Whether you’re a seasoned Londoner or new to the city, there’s a few things that you’ve just got to tick off the list. Forget touristing your way to the Big Ben or riding the London Eye, because us real city folk don't bother with that stuff. Surviving the tube at rush hour? Here we go. Bedgrudgingy paying £6 for a pint? That's more like it. Queuing for the hottest restaurant? You’ve made it.
The ultimate queue-inducing spot? Pipping pink-hued bakeries and pasta-wheel touting trattorias to the post just might be Bao. Since the first outpost opened in Soho, the bun-slingers have been attracting hordes of hungry diners. Ever wondered what that queue on Lexington Street was for? Think Taiwanese buns and indulgent drinks. And now? They’ve got a third venue in the mix.
Visiting Bao’s latest digs in Borough on a Thursday evening, I was once again welcomed by a stream of hopeful diners waiting for a seat. With an outdoor window hatch sneaking a glimpse of the chefs at work, it was easy to see why couples and groups were being lured in. For some, the south London site is probably more of a draw since it’s got a subterranean karaoke room, but not for me. I just need baos and booze.
Communal seating, a busy open kitchen and laminated menus give the place a real low-key feel. Even the drinks list is a less fancy affair than its predecessors. The Soho site touts negronis and gimlets, while the Fitzrovia den saw cocktails created by bartender royalty Mr Lyan. But over in SE1? We got stuck into easy, fruity numbers like the watermelon-drenched New-Bipp Hi (£8.50) and a grape lager topped with aloe vera foam (£6).
Getting down to business, we made our way through the tick-box menu; plunging into a melt-in-the-mouth beef shortrib bao (£5.75), a chicken nugget bao (£5.75) and the pillowy prawn shia song (£5.75) which was stuffed with plump, deep fried mounds of perfectly seasoned crustaceans. While the beef and chicken picks were tasty, they didn’t quite reach the high notes of their sea-dwelling counterpart.
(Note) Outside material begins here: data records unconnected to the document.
-- ==== Sys2Proof/Machine/ExecStep.lean ====
section
/-! DEFINITION. STEP (R515): a halted core carries out the one instruction that stands at its PC, by that instruction's own meaning. -/
namespace Sys2Proof.Machine

/-- The meaning of a Sedun instruction; another command is none. -/
def sedunExec (i : Instr) (s : State) : Option Result :=
  match i with
  | .nop u f => some (execNop u f s)
  | .add u f => some (execAdd u f s)
  | .sub u f => some (execSub u f s)
  | .mul u f => some (execMul u f s)
  | .mulh u f => some (execMulh u f s)
  | .div u f => some (execDiv u f s)
  | .rem u f => some (execRem u f s)
  | .and u f => some (execAnd u f s)
  | .or u f => some (execOr u f s)
  | .xor u f => some (execXor u f s)
  | .shl u f => some (execShl u f s)
  | .shr u f => some (execShr u f s)
  | .sar u f => some (execSar u f s)
  | .scmp u f => some (execScmp u f s)
  | .min u f => some (execMin u f s)
  | .max u f => some (execMax u f s)
  | .movi u f => some (execMovi u f s)
  | .movhi u f => some (execMovhi u f s)
  | .fadd u f => some (execFadd u f s)
  | .fsub u f => some (execFsub u f s)
  | .fmul u f => some (execFmul u f s)
  | .ffma u f => some (execFfma u f s)
  | .fmin u f => some (execFmin u f s)
  | .fmax u f => some (execFmax u f s)
  | .fcmp u f => some (execFcmp u f s)
  | .fcvt u f => some (execFcvt u f s)
  | .pmask u f => some (execPmask u f s)
  | .plog u f => some (execPlog u f s)
  | .pcnt u f => some (execPcnt u f s)
  | .vadd u f => some (execVadd u f s)
  | .vsub u f => some (execVsub u f s)
  | .vmul u f => some (execVmul u f s)
  | .vfma u f => some (execVfma u f s)
  | .vmax u f => some (execVmax u f s)
  | .vmin u f => some (execVmin u f s)
  | .vabs u f => some (execVabs u f s)
  | .vneg u f => some (execVneg u f s)
  | .vcmp u f => some (execVcmp u f s)
  | .vsel u f => some (execVsel u f s)
  | .vlog u f => some (execVlog u f s)
  | .vsh u f => some (execVsh u f s)
  | .vcvt u f => some (execVcvt u f s)
  | .vrq u f => some (execVrq u f s)
  | .vqmx u f => some (execVqmx u f s)
  | .vfn u f => some (execVfn u f s)
  | .vred u f => some (execVred u f s)
  | .vbc u f => some (execVbc u f s)
  | .vperm u f => some (execVperm u f s)
  | .vmov u f => some (execVmov u f s)
  | .vext u f => some (execVext u f s)
  | .vins u f => some (execVins u f s)
  | .mma u f => some (execMma u f s)
  | .tzero u f => some (execTzero u f s)
  | .trd u f => some (execTrd u f s)
  | .twr u f => some (execTwr u f s)
  | .ld u f => some (execLd u f s)
  | .st u f => some (execSt u f s)
  | .vld u f => some (execVld u f s)
  | .vst u f => some (execVst u f s)
  | .mxl u f => some (execMxl u f s)
  | .dma u f => some (execDma u f s)
  | .dmaw u f => some (execDmaw u f s)
  | .sema u f => some (execSema u f s)
  | .semt u f => some (execSemt u f s)
  | .semr u f => some (execSemr u f s)
  | .amo u f => some (execAmo u f s)
  | .mwait u f => some (execMwait u f s)
  | .fence u f => some (execFence u f s)
  | .br u f => some (execBr u f s)
  | .call u f => some (execCall u f s)
  | .jr u f => some (execJr u f s)
  | .yld u f => some (execYld u f s)
  | .end_ u f => some (execEnd u f s)
  | .eiss u f => some (execEiss u f s)
  | .ewait u f => some (execEwait u f s)
  | .epoll u f => some (execEpoll u f s)
  | .crdb u f => some (execCrdb u f s)
  | .crdr u f => some (execCrdr u f s)
  | .eprd u f => some (execEprd u f s)
  | .epwait u f => some (execEpwait u f s)
  | .eprslv u f => some (execEprslv u f s)
  | .cid u f => some (execCid u f s)
  | .time u f => some (execTime u f s)
  | .flgr u f => some (execFlgr u f s)
  | .flgc u f => some (execFlgc u f s)
  | .grd u f => some (execGrd u f s)
  | _ => none
/-- The word at a core's PC. -/
def Dev.wordAt (d : Dev) (g : Nat) : W64 := BitVec.ofNat 64 (leNat (d.rd (d.viewOf (d.ctxOn g)) (d.core g).pc.toNat 8))
/-- STEP: the halt is lifted for one instruction and set again; a word that spells none faults. -/
def Dev.stepOpen (d : Dev) (g : Nat) : Dev := d.modCore g (fun k => { k with halted := false })
def Dev.stepClose (d : Dev) (g : Nat) : Dev := if (d.core g).st = .running ∨ (d.core g).st = .idle then d.haltCore g 1 else d
/-- May the core be stepped: the level reaches it, and it is halted (R514, R515)? -/
def Dev.stepOk (d : Dev) (g : Nat) : Bool :=
  d.sec.debug != 0 && !d.isFollow g && d.debugReach g && (d.core g).halted
/-- The instruction at the PC, issued with the core's halt lifted. -/
def State.stepInstr (s : State) (u : Issue) : Result :=
  match (Sys2Proof.decodeSedun u (s.dev.wordAt u.core)).bind (fun i => sedunExec i s) with
  | some r => r
  | none => execIllegalOpcode u (s.dev.wordAt u.core) s
/-- STEP (R515). A request that is refused changes only what the debugger shows. -/
def execStep (u : Issue) (s : State) : Result :=
  if !s.dev.hw.hasCore u.core then .fault .absentUnit
  else if !s.dev.stepOk u.core then s.run (fun d => d.debugDo u.core false (fun d => d))
  else
    let s1 : State := { s with dev := (s.dev.fresh.debugDo u.core true (fun d => d.stepOpen u.core)).keepHw s.dev.hw }
    match s1.stepInstr u with
    | .next t => .next { t with dev := (t.dev.stepClose u.core).keepHw s.dev.hw }
    | .fault r => .fault r
    | .refused r => .refused r

end Sys2Proof.Machine
end

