-- ==== Sys2Proof/Machine/Dispatch.lean ====
section
/-! DEFINITION. Which meaning each command has: one arm per row of the opcode table. -/
namespace Sys2Proof.Machine
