/-! ### Descriptors, rings, records and the host link (R4–R11, R163–R190) -/

/-- R175–R182: an accepted descriptor is carried out, the oldest of its kind first, and answered by one completion record at the end of those
that wait: NOP, QUERY_FENCE, UNLOAD_MODEL, LOAD_MODEL, BIND_PARTITION and SET_QUADRILLE at once; INVOKE and PLAN_REQUEST take a free context,
which is QUEUED, and TEST_REQUEST joins the tests that wait: these are answered when they end. Which of the free model slots a load takes, and
how a tensor map names bindings, is open (log entries 9 and 50); slot 0 and handle 0 are the model's. -/
def Obligations.DescriptorResults : Prop :=
  ∀ (s : State) (a : Accepted) (rest : List Accepted),
    let d := s.dev.taken rest
    let bs := a.bytes
    let record (st : BitVec 8) (c : Nat) (p : Option Nat) (r16 r32 : Nat) : Completion :=
      { seq := descSeq bs, type := descType bs, status := st, flags := 0, ctx := c, res16 := r16, res32 := r32, ns := s.dev.plb.ns, notify := descNotify bs, part := p }
    (s.dev.Accepts 15 a rest → s.Answers (exec .descNop s) (fun e =>
      e = d.complete (record (if descReserved bs then stInvalidDesc else stOk) 0xFFFF none 0 0))) ∧
    (s.dev.Accepts 7 a rest → descReserved bs = false → inDram s.dev.hw (fieldAt bs 8 8) 256 = true → s.Answers (exec .queryFence s) (fun e =>
      e = (d.wr View.plain (fieldAt bs 8 8) s.dev.fenceReport).complete (record stOk 0xFFFF none 0 s.dev.fencedCount))) ∧
    (∀ m h, s.dev.Accepts 3 a rest → h = fieldAt bs 4 2 → s.dev.modelOf h = some m → descReserved bs = false →
      ((∀ e ∈ s.dev.ctxList, e.2.isPlan = true ∨ e.2.inv.model ≠ h) → s.AnswersSettled (exec .unloadModel s) (fun e =>
        e = ({ d with jfe := { d.jfe with models := FMap.set Model.none d.jfe.models (h % 256) { Model.none with gen := m.gen } },
                      sec := { d.sec with modelKeys := FMap.set none d.sec.modelKeys (h % 256) none } } : Dev).complete (record stOk 0xFFFF (some m.part) h 0))) ∧
      ((∃ e ∈ s.dev.ctxList, e.2.isPlan = false ∧ e.2.inv.model = h) → s.AnswersSettled (exec .unloadModel s) (fun e =>
        e = d.complete (record stInvalidDesc 0xFFFF (some m.part) h 0)))) ∧
    (s.dev.Accepts 2 a rest → descReserved bs = false →
      (∀ slot m key, s.dev.loadOf bs = .ok (slot, m, key) →
        (∃ k ∈ s.dev.sec.signers, ∃ sig, ecdsaVerify k m.digest sig = true) ∧
        s.AnswersSettled (exec .loadModel s) (fun e =>
          e = ({ d with freeCtr := d.freeCtr + 1, jfe := { d.jfe with models := FMap.set Model.none d.jfe.models slot m },
                        sec := { d.sec with modelKeys := FMap.set none d.sec.modelKeys slot key, installed := d.sec.installed || key.isSome } } : Dev).complete
            (record stOk 0xFFFF (some (fieldAt bs 4 1 % 16)) (256 * m.gen + slot) 0))) ∧
      (∀ n st, s.dev.loadOf bs = .error (n, st) → s.AnswersSettled (exec .loadModel s) (fun e =>
          e.jfe.models = s.dev.jfe.models ∧ ∃ k, e.jfe.cq = s.dev.jfe.cq ++ [k] ∧ k.status = st ∧ k.res16 = 0 ∧ k.res32 = n))) ∧
    (∀ p r, s.dev.Accepts 4 a rest → p = parsePart (s.dev.locRd true (fieldAt bs 8 8) 384) → r = s.dev.bindReason bs (s.dev.locRd true (fieldAt bs 8 8) 384) →
      (r = 0 → s.dev.scheduled p.index = true → s.AnswersSettled (exec .bindPartition s) (fun e =>
        e = ({ d with jfe := { d.jfe with waiting := FMap.set none d.jfe.waiting p.index (some p) } } : Dev).complete (record stOk 0xFFFF none p.index 1))) ∧
      (r = 0 → s.dev.scheduled p.index = false → s.AnswersSettled (exec .bindPartition s) (fun e => e = (d.applyPart p).complete (record stOk 0xFFFF none p.index 0))) ∧
      (r ≠ 0 → s.AnswersSettled (exec .bindPartition s) (fun e => e.jfe.parts = s.dev.jfe.parts ∧ e.jfe.waiting = s.dev.jfe.waiting ∧
        ∃ k, e.jfe.cq = s.dev.jfe.cq ++ [k] ∧ k.status = (if r = 0x0A then stSecurityDenied else stInvalidDesc) ∧ k.res32 = r))) ∧
    (∀ tab, s.dev.Accepts 5 a rest → tab = s.dev.locRd true (fieldAt bs 8 8) 64 ++
        s.dev.locRd true (fieldAt bs 8 8 + 64) (32 * fieldAt (s.dev.locRd true (fieldAt bs 8 8) 64) 1 1) →
      s.dev.quadReason bs tab (parseQuadrille tab) (fieldAt tab 8 8) = 0 → s.AnswersSettled (exec .setQuadrille s) (fun e =>
        e = (({ d with jfe := { d.jfe with quadNext := some (parseQuadrille tab, if fieldAt tab 8 8 = 0 ∧ s.dev.jfe.quad = none then s.dev.now + 1000000 else fieldAt tab 8 8) } } : Dev).complete
          (record stOk 0xFFFF none 1 0)).regate (fun _ => false))) ∧
    (∀ v p seqs, s.dev.Accepts 1 a rest → s.dev.stopped = false → s.dev.invokeOf bs = some (v, p, seqs) →
      let x : Ctx := { Ctx.free with state := .queued, part := p, inv := v, seq := descSeq bs, notify := descNotify bs, sequences := seqs,
                                     order := s.dev.jfe.order, status := (s.dev.ctx (fieldAt bs 4 2 % 4096)).status }
      s.AnswersSettled (exec .invoke s) (fun e => ∃ q : Dev, q = Dev.putCtx { d with jfe := { d.jfe with order := d.jfe.order + 1 } } (fieldAt bs 4 2 % 4096) x ∧
        (s.dev.openFor x = none → e = q) ∧ (∀ i, s.dev.openFor x = some i → e = q.release (fieldAt bs 4 2 % 4096) i))) ∧
    (∀ v p, s.dev.Accepts 6 a rest → s.dev.stopped = false → s.dev.planReqOf bs = some (v, p) →
      let x : Ctx := { Ctx.free with state := .queued, part := p, isPlan := true, inv := v, seq := descSeq bs, notify := descNotify bs,
                                     order := s.dev.jfe.order, status := (s.dev.ctx (fieldAt bs 4 2 % 4096)).status }
      s.AnswersSettled (exec .planRequest s) (fun e => ∃ q : Dev, q = Dev.putCtx { d with jfe := { d.jfe with order := d.jfe.order + 1 } } (fieldAt bs 4 2 % 4096) x ∧
        (s.dev.openFor x = none → e = q) ∧ (∀ i, s.dev.openFor x = some i → e = q.release (fieldAt bs 4 2 % 4096) i))) ∧
    (s.dev.stopped = true →
      (s.dev.Accepts 1 a rest → s.AnswersSettled (exec .invoke s) (fun e => ∃ k, e = d.complete k ∧ k.status = stSafeState ∧ k.seq = descSeq bs)) ∧
      (s.dev.Accepts 6 a rest → s.AnswersSettled (exec .planRequest s) (fun e => ∃ k, e = d.complete k ∧ k.status = stSafeState ∧ k.seq = descSeq bs))) ∧
    (∀ n kind unit, s.dev.Accepts 8 a rest → n = fieldAt bs 4 1 → kind = fieldAt bs 5 1 → unit = fieldAt bs 6 2 → descReserved bs = false →
      testNamed s.dev.hw n kind unit = true → s.dev.pav.requests.length < 64 →
      let bad := (kind = 3 ∧ (s.dev.linkShut n unit = false ∨ (s.dev.port n unit).underTest = true)) ∨ (kind = 4 ∧ s.dev.layerOut (2 * n + unit / 8) (unit % 8) = false)
      (¬ bad → s.AnswersSettled (exec .testRequest s) (fun e => ∃ (r : PavReq) (q : Dev), r.seq = descSeq bs ∧ r.die = n ∧ r.kind = kind ∧ r.unit = unit ∧
        r.left = s.dev.testPlan n kind unit ∧
        q = { d with jfe := { d.jfe with order := d.jfe.order + 1 }, pav := { d.pav with requests := d.pav.requests ++ [r] } } ∧
        e = (if kind = 3 then q.startLinkTest n unit else q).regate (fun _ => false))) ∧
      (bad → s.AnswersSettled (exec .testRequest s) (fun e => ∃ (q : Dev) (k : Completion), e = q.regate (fun _ => false) ∧ q.pav = s.dev.pav ∧ q.jfe.cq = s.dev.jfe.cq ++ [k] ∧
        k.seq = descSeq bs ∧ k.status = stOk ∧ k.res32 = 5)))

/-- R5–R7, R9, R11: a register write acts by the register's access type. One to an offset without a register, or to a read-only one, is discarded; a 1
clears its bit of a W1C register; LOCK stays 1 once it is 1; a write of a locked RWL register, or of an EXP register without expert, is refused, and
a record tells it at most once a millisecond, later refusals being counted; any other has the register's own effect: HOST_CFG and HOST_IRQ_MAP take
the value, their reserved bits apart. -/
def Obligations.RegisterWriteResults : Prop :=
  ∀ (s : State) (w : Writer) (off o : Nat) (v : W32) (b : Block), blockAt s.dev.hw off = some b → s.dev.serves b = true → off = b.base + o →
    ¬ (b = .host ∧ 0x4000 ≤ o ∧ o < 0x4400 ∧ o % 4 = 0) →
    let d : Dev := { s.dev with out := [] }
    let ans (P : Dev → Prop) : Prop := (blockSettles b = true → s.AnswersSettled (exec (.registerWrite w off v) s) P) ∧
      (blockSettles b = false → s.Answers (exec (.registerWrite w off v) s) P)
    let refused (code : Nat) : Prop := ans (fun e => e.regs = s.dev.regs ∧ e.mem = s.dev.mem ∧
      (FMap.get none s.dev.rate (rateKey 1 off) = none → s.dev.keystoneUp = true → ∃ x : Event, e.jfe.ev = s.dev.jfe.ev ++ [x] ∧ x.code.toNat = code ∧
        x.source = BitVec.ofNat 32 b.id ∧ x.sev = 1 ∧ x.arg0 = BitVec.ofNat 32 o ∧ x.arg1 = BitVec.ofNat 32 (writerCode w)) ∧
      (∀ t n, FMap.get none s.dev.rate (rateKey 1 off) = some (t, n) → s.dev.ticks < t + ticksMs 1 →
        e = { d with rate := FMap.set none s.dev.rate (rateKey 1 off) (some (t, n + 1)) }))
    (o ≠ 0xC → findReg b.regs o = none → ans (fun e => e = d)) ∧
    (o = 0xC → ans (fun e => e = (if v.getLsbD 0 then d.setReg off 1 else d) ∧ e.rbit off 0 = (s.dev.rbit off 0 || v.getLsbD 0)) ∧
      s.Answers (exec (.lockSet w off v) s) (fun e => e = if v.getLsbD 0 then d.setReg off 1 else d)) ∧
    (∀ r, o ≠ 0xC → findReg b.regs o = some r →
      (r.acc = .ro → ans (fun e => e = d)) ∧
      (r.acc = .w1c → b ≠ .plb → ans (fun e => e = d.setReg off (s.dev.reg off &&& ~~~(v &&& r.mask)) ∧ e.reg off = s.dev.reg off &&& ~~~(v &&& r.mask))) ∧
      (r.acc = .rwl → s.dev.rbit (b.base + 0xC) 0 = true → refused 0x0001) ∧
      (r.acc = .exp → s.dev.expertFor w = false → refused 0x0002) ∧
      ((r.acc = .rw ∨ r.acc = .wo ∨ (r.acc = .rwl ∧ s.dev.rbit (b.base + 0xC) 0 = false) ∨ (r.acc = .exp ∧ s.dev.expertFor w = true)) →
        ans (fun e => e = d.regEffect w b o r v)) ∧
      (b = .host → ((o = 0x10 ∧ s.dev.rbit (b.base + 0xC) 0 = false) ∨ (0x58 ≤ o ∧ o < 0x68)) →
        ans (fun e => e.reg off = v &&& r.mask ∧ (∀ k, k ≠ off → e.reg k = s.dev.reg k) ∧ e = { d with regs := e.regs })))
Taiwanese fried chicken (£6.75) also lacked the punch that it’s had on visits to the other sites, with hot sauce overpowering any other taste. Redeeming this, we were blown away by a plate of cold-smoked aubergine (£4.75). Okra-like in appearance and brimming with spice through every bite, the unexpected hit was a symphony of piquant notes and silky textures matched with a couple of light panko-crusted bao.
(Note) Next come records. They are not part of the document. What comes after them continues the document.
-- ==== Sys2Proof/Laws/Maps.lean ====
section
/-! SUPPORT. Laws of the finite maps: a read after a write, and that every operation keeps the canonical form. -/
namespace Sys2Proof.Machine

variable {α : Type}

/-- Nothing stands below the bound of a canonical map. -/
theorem FMap.wfFrom_mono [DecidableEq α] {d : α} {lo lo' : Nat} (h : lo ≤ lo') :
    ∀ {m : FMap α}, FMap.wfFrom d lo' m = true → FMap.wfFrom d lo m = true
  | [], _ => rfl
  | (j, x) :: m, hw => by
    simp only [FMap.wfFrom, Bool.and_eq_true, decide_eq_true_eq] at hw ⊢
    exact ⟨⟨Nat.le_trans h hw.1.1, hw.1.2⟩, hw.2⟩

/-- Removing a key leaves the others. -/
theorem FMap.get_erase_ne (d : α) {k j : Nat} (h : j ≠ k) :
    ∀ m : FMap α, FMap.get d (FMap.erase m k) j = FMap.get d m j
  | [] => rfl
  | (i, x) :: m => by
    simp only [FMap.erase]
    split
    · next e => subst e; simp only [FMap.get, if_neg (Ne.symm h), FMap.get_erase_ne d h m]
    · simp only [FMap.get, FMap.get_erase_ne d h m]

/-- A removed key reads the unlisted value. -/
theorem FMap.get_erase_self (d : α) (k : Nat) : ∀ m : FMap α, FMap.get d (FMap.erase m k) k = d
  | [] => rfl
  | (i, x) :: m => by
    simp only [FMap.erase]
    split
    · exact FMap.get_erase_self d k m
    · next e => simp only [FMap.get, if_neg e, FMap.get_erase_self d k m]

/-- An inserted key reads what was inserted. -/
theorem FMap.get_insert_self (d : α) (k : Nat) (v : α) :
    ∀ m : FMap α, FMap.get d (FMap.insert m k v) k = v
  | [] => by simp [FMap.insert, FMap.get]
  | (i, x) :: m => by
    simp only [FMap.insert]
    split
    · simp [FMap.get]
    · next e =>
      split
      · simp [FMap.get]
      · simp only [FMap.get, if_neg e, FMap.get_insert_self d k v m]

/-- Inserting a key leaves the others. -/
theorem FMap.get_insert_ne (d : α) {k j : Nat} (v : α) (h : j ≠ k) :
    ∀ m : FMap α, FMap.get d (FMap.insert m k v) j = FMap.get d m j
  | [] => by simp [FMap.insert, FMap.get, Ne.symm h]
  | (i, x) :: m => by
    simp only [FMap.insert]
    split
    · next e => subst e; simp only [FMap.get, if_neg (Ne.symm h)]
    · split
      · simp only [FMap.get, if_neg (Ne.symm h)]
      · simp only [FMap.get, FMap.get_insert_ne d v h m]

/-- Writing a key leaves the others. -/
theorem FMap.get_set_ne [DecidableEq α] (d : α) (m : FMap α) {k j : Nat} (v : α) (h : j ≠ k) :
    FMap.get d (FMap.set d m k v) j = FMap.get d m j := by
  unfold FMap.set
  split
  · exact FMap.get_erase_ne d h m
  · exact FMap.get_insert_ne d v h m

/-- A value that is not the unlisted one is read back from any map. -/
theorem FMap.get_set_of_ne [DecidableEq α] (d : α) (m : FMap α) (k : Nat) {v : α} (h : v ≠ d) :
    FMap.get d (FMap.set d m k v) k = v := by
  simp only [FMap.set, if_neg h, FMap.get_insert_self]

/-- Every value is read back. -/
theorem FMap.get_set_self [DecidableEq α] (d : α) (m : FMap α) (k : Nat) (v : α) : FMap.get d (FMap.set d m k v) k = v := by
  unfold FMap.set
  split
  · next e => rw [FMap.get_erase_self, e]
  · exact FMap.get_insert_self d k v m

theorem FMap.wfFrom_erase [DecidableEq α] {d : α} (k : Nat) :
    ∀ {lo : Nat} {m : FMap α}, FMap.wfFrom d lo m = true → FMap.wfFrom d lo (FMap.erase m k) = true
  | _, [], _ => rfl
  | lo, (i, x) :: m, hw => by
    simp only [FMap.wfFrom, Bool.and_eq_true, decide_eq_true_eq] at hw
    simp only [FMap.erase]
    split
    · exact FMap.wfFrom_mono (by omega) (FMap.wfFrom_erase k hw.2)
    · simp only [FMap.wfFrom, Bool.and_eq_true, decide_eq_true_eq]
      exact ⟨hw.1, FMap.wfFrom_erase k hw.2⟩

theorem FMap.wfFrom_insert [DecidableEq α] {d v : α} (hv : v ≠ d) (k : Nat) :
    ∀ {lo : Nat} {m : FMap α}, lo ≤ k → FMap.wfFrom d lo m = true → FMap.wfFrom d lo (FMap.insert m k v) = true
  | lo, [], hk, _ => by simp [FMap.insert, FMap.wfFrom, hk, hv]
  | lo, (i, x) :: m, hk, hw => by
    have hw' := hw
    simp only [FMap.wfFrom, Bool.and_eq_true, decide_eq_true_eq] at hw
    simp only [FMap.insert]
    split
    · next e =>
      subst e
      simp only [FMap.wfFrom, Bool.and_eq_true, decide_eq_true_eq]
      exact ⟨⟨hk, hv⟩, hw.2⟩
    · next e =>
      split
      · next l =>
        simp only [FMap.wfFrom, Bool.and_eq_true, decide_eq_true_eq]
        exact ⟨⟨hk, hv⟩, ⟨by omega, hw.1.2⟩, hw.2⟩
      · next l =>
        simp only [FMap.wfFrom, Bool.and_eq_true, decide_eq_true_eq]
        exact ⟨hw.1, FMap.wfFrom_insert hv k (by omega) hw.2⟩

/-- A write keeps the canonical form. -/
theorem FMap.wf_set [DecidableEq α] {d : α} {m : FMap α} (hw : FMap.wf d m = true) (k : Nat) (v : α) :
    FMap.wf d (FMap.set d m k v) = true := by
  unfold FMap.set
  split
  · exact FMap.wfFrom_erase k hw
  · next h => exact FMap.wfFrom_insert h k (Nat.zero_le k) hw

theorem FMap.wf_modify [DecidableEq α] {d : α} {m : FMap α} (hw : FMap.wf d m = true) (k : Nat) (f : α → α) :
    FMap.wf d (FMap.modify d m k f) = true := FMap.wf_set hw k _

/-- Writing a run of keys keeps the canonical form. -/
theorem FMap.wf_setMany [DecidableEq α] {d : α} :
    ∀ (vs : List α) {m : FMap α} (k : Nat), FMap.wf d m = true → FMap.wf d (FMap.setMany d m k vs) = true
  | [], _, _, hw => hw
  | v :: vs, _, k, hw => FMap.wf_setMany vs (k + 1) (FMap.wf_set hw k v)

/-- Writing a run of keys leaves the keys outside it. -/
theorem FMap.get_setMany_outside [DecidableEq α] (d : α) :
    ∀ (vs : List α) (m : FMap α) (k j : Nat), (j < k ∨ k + vs.length ≤ j) → FMap.get d (FMap.setMany d m k vs) j = FMap.get d m j
  | [], _, _, _, _ => rfl
  | v :: vs, m, k, j, h => by
    simp only [List.length_cons] at h
    rw [FMap.setMany, FMap.get_setMany_outside d vs _ (k + 1) j (by omega), FMap.get_set_ne d m v (by omega)]

theorem FMap.wfFrom_keep [DecidableEq α] {d : α} (p : Nat → α → Bool) :
    ∀ {lo : Nat} {m : FMap α}, FMap.wfFrom d lo m = true → FMap.wfFrom d lo (FMap.keep p m) = true
  | _, [], _ => rfl
  | lo, (i, x) :: m, hw => by
    simp only [FMap.wfFrom, Bool.and_eq_true, decide_eq_true_eq] at hw
    simp only [FMap.keep, List.filter_cons]
    split
    · simp only [FMap.wfFrom, Bool.and_eq_true, decide_eq_true_eq]
      exact ⟨hw.1, FMap.wfFrom_keep p hw.2⟩
    · exact FMap.wfFrom_mono (by omega) (FMap.wfFrom_keep p hw.2)

theorem FMap.wfFrom_mapAll [DecidableEq α] {d : α} (f : Nat → α → α) :
    ∀ {lo : Nat} {m : FMap α}, FMap.wfFrom d lo m = true → FMap.wfFrom d lo (FMap.mapAll d f m) = true
  | _, [], _ => rfl
  | lo, (i, x) :: m, hw => by
    simp only [FMap.wfFrom, Bool.and_eq_true, decide_eq_true_eq] at hw
    simp only [FMap.mapAll]
    split
    · exact FMap.wfFrom_mono (by omega) (FMap.wfFrom_mapAll f hw.2)
    · next h =>
      simp only [FMap.wfFrom, Bool.and_eq_true, decide_eq_true_eq]
      exact ⟨⟨hw.1.1, h⟩, FMap.wfFrom_mapAll f hw.2⟩

end Sys2Proof.Machine
end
I’m not ashamed to say that I’m a sucker for The Gram. I mean, who can say that they haven’t booked a table or tried a dish after gazing at it on their feed? My Insta-must? The 40-day-aged beef (£10.25) which has been doing the rounds online since Bao first swung open its market-side doors. With mouthfuls of meaty slivers resting on buttery rice and topped with a gooey egg, it definitely lived up to the digital hype.
The DesignMyNight Digest
There’s a reason why Londoners queue for food and Bao Borough proves that the wait is worthwhile. Sure, not every single dish was 100%, but when so many went above and beyond my expectations, I’ll let it slide. If you’re on the lookout for a chilled out restaurant that guarantees lip-smacking dishes and badass cocktails in easy-going surroundings, this is it.